%%
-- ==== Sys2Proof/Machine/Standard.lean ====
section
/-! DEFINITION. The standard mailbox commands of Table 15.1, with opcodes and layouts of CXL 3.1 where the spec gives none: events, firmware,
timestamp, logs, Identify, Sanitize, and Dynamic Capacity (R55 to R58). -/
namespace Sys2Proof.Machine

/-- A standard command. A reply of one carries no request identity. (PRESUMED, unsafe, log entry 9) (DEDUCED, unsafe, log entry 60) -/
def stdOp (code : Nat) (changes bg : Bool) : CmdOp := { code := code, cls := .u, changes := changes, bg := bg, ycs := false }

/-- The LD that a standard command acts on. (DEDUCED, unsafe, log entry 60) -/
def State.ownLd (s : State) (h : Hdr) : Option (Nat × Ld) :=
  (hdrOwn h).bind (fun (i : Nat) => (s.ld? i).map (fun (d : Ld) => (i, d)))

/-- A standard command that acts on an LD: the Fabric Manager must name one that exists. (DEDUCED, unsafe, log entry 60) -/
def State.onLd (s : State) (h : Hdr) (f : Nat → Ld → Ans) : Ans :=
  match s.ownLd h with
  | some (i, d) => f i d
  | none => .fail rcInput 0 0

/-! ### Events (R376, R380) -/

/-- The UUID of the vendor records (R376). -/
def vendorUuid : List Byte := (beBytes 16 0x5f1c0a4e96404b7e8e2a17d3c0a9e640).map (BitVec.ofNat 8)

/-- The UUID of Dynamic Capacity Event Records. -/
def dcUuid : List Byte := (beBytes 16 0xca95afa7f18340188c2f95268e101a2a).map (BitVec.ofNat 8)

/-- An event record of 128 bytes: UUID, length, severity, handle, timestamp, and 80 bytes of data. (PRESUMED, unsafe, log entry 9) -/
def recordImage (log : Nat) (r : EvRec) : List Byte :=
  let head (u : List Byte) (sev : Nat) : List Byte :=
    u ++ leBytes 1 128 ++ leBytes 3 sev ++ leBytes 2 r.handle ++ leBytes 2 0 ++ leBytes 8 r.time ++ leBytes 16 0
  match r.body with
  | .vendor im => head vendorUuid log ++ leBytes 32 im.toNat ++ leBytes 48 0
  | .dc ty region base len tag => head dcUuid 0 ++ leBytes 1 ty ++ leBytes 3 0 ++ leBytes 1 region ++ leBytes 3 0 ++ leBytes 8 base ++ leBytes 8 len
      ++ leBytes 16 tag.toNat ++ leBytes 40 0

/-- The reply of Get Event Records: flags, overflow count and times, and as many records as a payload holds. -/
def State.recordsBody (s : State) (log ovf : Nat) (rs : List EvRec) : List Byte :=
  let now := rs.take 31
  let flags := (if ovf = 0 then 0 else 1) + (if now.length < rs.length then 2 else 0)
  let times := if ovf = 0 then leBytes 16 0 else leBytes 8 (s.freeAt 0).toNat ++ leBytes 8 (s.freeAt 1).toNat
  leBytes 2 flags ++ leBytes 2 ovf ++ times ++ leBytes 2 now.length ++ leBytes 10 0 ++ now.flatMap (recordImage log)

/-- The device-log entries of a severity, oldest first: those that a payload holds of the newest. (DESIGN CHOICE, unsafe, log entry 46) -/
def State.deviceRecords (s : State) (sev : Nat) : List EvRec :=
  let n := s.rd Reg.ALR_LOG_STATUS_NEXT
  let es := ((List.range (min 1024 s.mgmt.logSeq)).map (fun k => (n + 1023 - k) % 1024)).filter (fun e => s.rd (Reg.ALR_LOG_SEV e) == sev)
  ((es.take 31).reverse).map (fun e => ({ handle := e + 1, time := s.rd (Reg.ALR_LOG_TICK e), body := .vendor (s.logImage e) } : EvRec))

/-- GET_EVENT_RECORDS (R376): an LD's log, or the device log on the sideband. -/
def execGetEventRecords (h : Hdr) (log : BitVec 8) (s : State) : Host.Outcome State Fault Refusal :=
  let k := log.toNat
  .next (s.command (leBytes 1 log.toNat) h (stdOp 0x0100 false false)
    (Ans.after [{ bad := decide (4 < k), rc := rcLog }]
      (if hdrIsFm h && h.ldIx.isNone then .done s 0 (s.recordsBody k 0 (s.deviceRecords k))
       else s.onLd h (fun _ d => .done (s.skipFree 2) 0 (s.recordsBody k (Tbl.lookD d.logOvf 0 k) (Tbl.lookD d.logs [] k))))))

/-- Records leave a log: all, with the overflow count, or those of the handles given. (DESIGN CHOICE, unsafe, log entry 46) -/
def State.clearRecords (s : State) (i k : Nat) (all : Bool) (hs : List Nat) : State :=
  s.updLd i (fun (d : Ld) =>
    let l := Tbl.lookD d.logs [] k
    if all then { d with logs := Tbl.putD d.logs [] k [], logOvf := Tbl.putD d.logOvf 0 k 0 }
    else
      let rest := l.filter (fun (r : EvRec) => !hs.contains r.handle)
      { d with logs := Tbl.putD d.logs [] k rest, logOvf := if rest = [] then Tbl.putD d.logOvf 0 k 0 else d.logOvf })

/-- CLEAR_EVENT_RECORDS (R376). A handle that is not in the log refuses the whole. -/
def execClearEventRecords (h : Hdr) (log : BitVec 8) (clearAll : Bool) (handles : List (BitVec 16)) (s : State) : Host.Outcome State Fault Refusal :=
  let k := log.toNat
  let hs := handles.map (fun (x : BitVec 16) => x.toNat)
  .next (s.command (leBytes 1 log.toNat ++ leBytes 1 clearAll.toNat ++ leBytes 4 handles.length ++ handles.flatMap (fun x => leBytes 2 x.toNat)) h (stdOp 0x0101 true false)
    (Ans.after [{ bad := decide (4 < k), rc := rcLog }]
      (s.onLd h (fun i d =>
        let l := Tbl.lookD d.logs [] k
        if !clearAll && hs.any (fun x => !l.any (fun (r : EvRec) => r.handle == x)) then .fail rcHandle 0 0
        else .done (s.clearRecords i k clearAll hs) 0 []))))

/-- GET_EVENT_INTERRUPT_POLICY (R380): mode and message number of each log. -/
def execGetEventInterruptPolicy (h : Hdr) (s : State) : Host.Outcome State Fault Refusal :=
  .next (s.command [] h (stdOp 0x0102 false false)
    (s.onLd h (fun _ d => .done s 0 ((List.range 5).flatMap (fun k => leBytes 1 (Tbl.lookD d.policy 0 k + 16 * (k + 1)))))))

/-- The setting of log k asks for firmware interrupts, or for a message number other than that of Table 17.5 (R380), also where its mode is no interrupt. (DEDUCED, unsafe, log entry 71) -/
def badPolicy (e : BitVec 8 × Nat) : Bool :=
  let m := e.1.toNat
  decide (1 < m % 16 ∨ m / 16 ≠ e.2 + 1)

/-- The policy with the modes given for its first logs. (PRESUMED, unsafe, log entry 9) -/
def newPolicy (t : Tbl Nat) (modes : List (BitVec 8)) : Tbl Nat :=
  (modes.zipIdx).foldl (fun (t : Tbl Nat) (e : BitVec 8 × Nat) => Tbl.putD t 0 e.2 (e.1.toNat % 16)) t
%%
▶ [What you need to do] How many lines of the listing above contain the string "vendorUuid"? Answer with the number alone.

▶ [The completed task] 2